Same session factory, but configured in the other way. As the backend we use AMQBackendQueueProcessor - our own implementation, shown for a while, not the standard "lucene" implementation. Our implementation will delegate all hibernate search insert/update requests to the listnening frontend RemoteHibernateSearchController, through the JMS queue named "queue.search".

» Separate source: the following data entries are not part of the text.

/-- A part of a descriptor is made and its translation asked for. -/
def partMake (side : Side) (j : Join) (off n : Nat) (s : State) : State :=
  let (rid, s1) := freshId side s
  let va := (j.d.addr.toNat + off) % 2 ^ 64
  let r : Req := { rid := rid, ctx := j.d.ctx.val, src := .attach j.jid off, hdr := { Header.zero with len := BitVec.ofNat 13 n }
                   data := [], acc := j.acc, retries := 0, inPort := none, plane := none }
  let (x, s2) := translate side { who := .part rid, eng := if j.aop = .contrib then 3 else 0, ctx := j.d.ctx.val, va := va, need := aopNeed j.aop } s1
  partXlat side r x s2

/-- A descriptor of a context accepted: in its form and by a valid context (R241, R245); both failing, PART_DENY is
returned and the other counted (R9). -/
def areqGate (side : Side) (bad : Bool) (d : Areq) (fail : Nat → State → State) (f : State → State) (s : State) : State :=
  let s1 := if bad then countO side .attachMalformed s else s
  if go side CTX_CFG.VALID d.ctx.val s = 0 then fail stPartDeny s1
  else if bad then fail stCheckFail s1
  else f s1

/-- The chunk mapping of R228 for a global chunk: plane, place on the plane, trees; none where no plane serves it. -/
def chunkPlace (planes p g : Nat) : Option (Nat × Nat) :=
  let l := (List.range 16).filter fun k => bits planes k 1 = 1
  if p = 0 then none else (l[g % p]?).map fun pl => (pl, g / p)

/-- The planes of a receive entry, counted. -/
def collPlanes (side : Side) (r : Nat) (s : State) : Nat :=
  ((List.range 16).filter fun k => bits (go side COLL_RX.PLANES r s) k 1 = 1).length

/-- An operation of the attach interface that emits packets. -/
def attach (side : Side) (aop : Aop) (d : Areq) (s : State) : State :=
  areqGate side (areqBad aop d) d (fun st s => arspFail side aop d st s) (fun s =>
    let parts := areqParts aop d
    let (jid, s1) := freshId side s
    let j : Join := { jid := jid, aop := aop, d := d, left := parts.length, status := 0, value := 0, subop := 0, data := []
                      acc := ftO side s, astray := false, part := 0 }
    let s2 := modOeb side (fun o => { o with joins := o.joins ++ [j] }) s1
    if aop = .contrib then
      let r := bits d.w2.toNat 0 10
      let entryOk := go side COLL_RX.VALID r s = 1 && go side COLL_RX.PART r s = go side CTX_CFG.PART d.ctx.val s && go side COLL_RX.SEND r s = 1
      if !entryOk then joinEnd side { j with status := stPartDeny } s2
      else
        match chunkPlace (go side COLL_RX.PLANES r s) (collPlanes side r s) (bits d.w2.toNat 10 30) with
        | none => joinEnd side { j with status := stNoRoute } (countO side .attachMissteer s2)
        | some (pl, _) =>
          if !hasPlane side pl s then joinEnd side { j with status := stNoRoute } (countO side .attachMissteer s2)
          else parts.foldl (fun s p => partMake side j p.1 p.2 s) s2
    else parts.foldl (fun s p => partMake side j p.1 p.2 s) s2) s

/-- LOAD (R241). -/
def execLoad (side : Side) (d : Areq) (s : State) : Host.Outcome State Fault Refusal := run (attach side .load d) s
/-- STORE (R241). -/
def execStore (side : Side) (d : Areq) (s : State) : Host.Outcome State Fault Refusal := run (attach side .store d) s
/-- STORE_NP (R241). -/
def execStoreNp (side : Side) (d : Areq) (s : State) : Host.Outcome State Fault Refusal := run (attach side .storeNp d) s
/-- ATOMIC (R241). -/
def execAtomic (side : Side) (d : Areq) (s : State) : Host.Outcome State Fault Refusal := run (attach side .atomic d) s
/-- MSG_SEND (R241). -/
def execMsgSend (side : Side) (d : Areq) (s : State) : Host.Outcome State Fault Refusal := run (attach side .msg d) s
/-- CONTRIB (R255). -/
def execContrib (side : Side) (d : Areq) (s : State) : Host.Outcome State Fault Refusal := run (attach side .contrib d) s
/-- CW_GET_S (R241). -/
def execCwGetS (side : Side) (d : Areq) (s : State) : Host.Outcome State Fault Refusal := run (attach side .getS d) s
/-- CW_GET_M (R241). -/
def execCwGetM (side : Side) (d : Areq) (s : State) : Host.Outcome State Fault Refusal := run (attach side .getM d) s
/-- CW_UPG (R241). -/
def execCwUpg (side : Side) (d : Areq) (s : State) : Host.Outcome State Fault Refusal := run (attach side .upg d) s
/-- CW_WB (R241). -/
def execCwWb (side : Side) (d : Areq) (s : State) : Host.Outcome State Fault Refusal := run (attach side .wb d) s

/-! ### Contributions (R228, R255) -/

/-- The send window of an entry on a plane and tree: base position and the positions set past it. -/
def windowKey (r pl tree : Nat) : Nat := r * 32 + pl * 2 + tree
/-- A send window. -/
def windowOf (side : Side) (k : Nat) (s : State) : Nat × List Nat := SMap.get (fun _ => (0, [])) (oebOf side s).windows k

/-- The base past every set position. -/
def windowSlide : Nat → Nat × List Nat → Nat × List Nat
  | 0, x => x
  | k + 1, (b, l) => if l.contains b then windowSlide k (b + 1, l.erase b) else (b, l)

/-- A position is set; the base moves past every set one. -/
def windowSet (side : Side) (k q : Nat) (s : State) : State :=
  modOeb side (fun o =>
    let (b, l) := SMap.get (fun _ => (0, [])) o.windows k
    let l1 := insertSorted q l
    { o with windows := SMap.set (fun _ => (0, [])) o.windows k (windowSlide l1.length (b, l1)) }) s

/-- The trees and the CHUNK of a place on a plane (R228). -/
def chunkTrees (verify : Bool) (h : Nat) : List Nat × Nat := if verify then ([0, 1], h) else ([h % 2], h / 2)

/-- The chunk's data is read: its RCONTRIB on each tree joins the issue queue (R255). -/
def contribSend (side : Side) (j : Join) (s : State) : State :=
  let w2 := j.d.w2.toNat
  let r := bits w2 0 10
  let step := j.d.w3.toNat % 2 ^ 40
  match chunkPlace (go side COLL_RX.PLANES r s) (collPlanes side r s) (bits w2 10 30) with
  | none => joinEnd side { j with status := stNoRoute } s
  | some (pl, h) =>
    let (trees, chunk) := chunkTrees (go side COLL_RX.VERIFY r s == 1) h
    let dst := ((oPorts side (fun q => go side PORT_CFG.PLANE q s == pl) s).head?.map fun q =>
      (getLink (288 + 16 * side.val + q) s).partnerEp).getD 0
    let s1 := modOeb side (fun o => { o with joins := o.joins.map fun x =>
      if x.jid = j.jid then { j with left := trees.length, data := [], value := 1 } else x }) s
    trees.foldl (fun s t =>
      let (rid, s1) := freshId side s
      let hd := oebHeader side opRCONTRIB 2 j.part dst 0 j.d.len.toNat 2 0 (go side COLL_RX.KEY_SLOT r s)
        j.d.subop.toNat (go side COLL_RX.ENC r s == 1)
        (mkChunkWord (go side COLL_RX.COMM r s) chunk t (step % 256) 0 (bits w2 40 4)) s
      enqueueReq side { rid := rid, ctx := j.d.ctx.val, src := .attach j.jid 0, hdr := hd, data := fit j.d.len.toNat (joinBytes j.data)
                        acc := j.acc, retries := 0, inPort := none, plane := some pl } s1) s1

/-- A piece of a contribution's source arrives. -/
def contribRead (side : Side) (jid off st : Nat) (data : List Byte) (s : State) : State :=
  match (oebOf side s).joins.find? fun j => j.jid = jid with
  | none => s
  | some j =>
    let j1 := { j with left := j.left - 1, status := worse j.status st, data := j.data ++ [(off, data)] }
    let s1 := modOeb side (fun o => { o with joins := o.joins.map fun x => if x.jid = jid then j1 else x }) s
    if j1.left ≠ 0 then s1 else if j1.status ≠ 0 then joinEnd side { j1 with data := [] } s1 else contribSend side j1 s1

/-! ### Fences (R71 to R73) -/

/-- The form of a descriptor whose words 2 and 3 are zero and that carries nothing. -/
def plainBad (d : Areq) : Bool := headBad d || d.subop != 0 || d.w2 != 0 || d.w3 != 0 || d.len != 0

/-- FENCE_SYS at an OEB: it waits on the context's open AREQs and its channels' requests. -/
def fenceSys (side : Side) (d : Areq) (s : State) : State :=
  areqGate side (plainBad d) d (fun st s => arsp side d.ctx.val d.atag.toNat st 0 0 [] s) (fun s =>
    let o := oebOf side s
    let x := d.ctx.val
    let isDma := fun (r : Req) => r.ctx = x && match r.src with | .dma _ _ _ _ => true | _ => false
    let rids := ((o.joins.filter fun j => j.d.ctx.val = x).map (·.jid)) ++
      (((o.queue ++ o.posted ++ o.outst.filterMap (·.2)).filter isDma).map (·.rid))
    let (id, s1) := freshId side s
    modOeb side (fun o => { o with fences := o.fences ++
      [{ ctx := x, atag := d.atag.toNat, after := id, rids := rids, status := 0 }] }) s1) s

/-- FENCE_SYS (R71). -/
def execFenceSys (side : Side) (d : Areq) (s : State) : Host.Outcome State Fault Refusal := run (fenceSys side d) s

/-- The oldest fence of a context and tag at an OEB. -/
def fenceOf (side : Side) (ctx atag : Nat) (s : State) : Option Fence :=
  (oebOf side s).fences.find? fun f => f.ctx = ctx && f.atag = atag

/-- One OEB's completion of a fence with the status of both. FENCE_ERR is counted by the OEB whose own requests failed (log
entry 100, DESIGN CHOICE). -/
def fenceEnd (side : Side) (f : Fence) (st : Nat) (s : State) : State :=
  let s1 := modOeb side (fun o => { o with fences := o.fences.erase f }) s
  arsp side f.ctx f.atag st 0 0 [] (if f.status ≠ 0 then countO side .fenceErr s1 else s1)

/-- Both OEBs' parts are resolved: the fence completes at both with the worse status (Table 11-2, R73). -/
def fenceComplete (ctx atag : Nat) (s : State) : State :=
  match fenceOf 0 ctx atag s, fenceOf 1 ctx atag s with
  | some f, some g =>
    if f.rids.isEmpty && g.rids.isEmpty then
      let st := worse f.status g.status
      fenceEnd 1 g st (fenceEnd 0 f st s)
    else s
  | _, _ => s

/-- FENCE_SYS_COMPLETE (R73). -/
def execFenceSysComplete (ctx : Ctx) (atag : BitVec 14) (s : State) : Host.Outcome State Fault Refusal :=
  run (fenceComplete ctx.val atag.toNat) s

/-! ### Landing counters on the attach interface (R68, R252) -/

/-- A context's access to a counter: it must be in use and of the context's partition. -/
def lcAccess (side : Side) (d : Areq) (f : Nat → State → State) (s : State) : State :=
  let n := d.w2.toNat % 4096
  if go side LC_ENTRY.EN n s = 1 && go side LC_ENTRY.PART n s = go side CTX_CFG.PART d.ctx.val s then f n s
  else
    arsp side d.ctx.val d.atag.toNat stPartDeny 0 0 []
      (raiseO side .partDeny false 0 0 [] (countO side .lcPartDeny s))

/-- The form of an LC operation. -/
def lcBad (d : Areq) (w2Bits w3Bits : Bool) : Bool := headBad d || d.subop != 0 || d.len != 0 || !w2Bits || !w3Bits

I need to mention here a thing. The integration server doesn't use hibernate search for searching at all (it is only insert/update oriented). But if we have enabled hibernate session for integration server, we need to have at least some index to work. This index won't be updated ever (AMQBackendQueueProcessor will delegate all updates to frontend index through JMS) and will never be read. So I decided to use "ram" provider, which holds whole this few-bytes index in RAM memory. You can, anyway, use any implementation you want - this is only a fake index.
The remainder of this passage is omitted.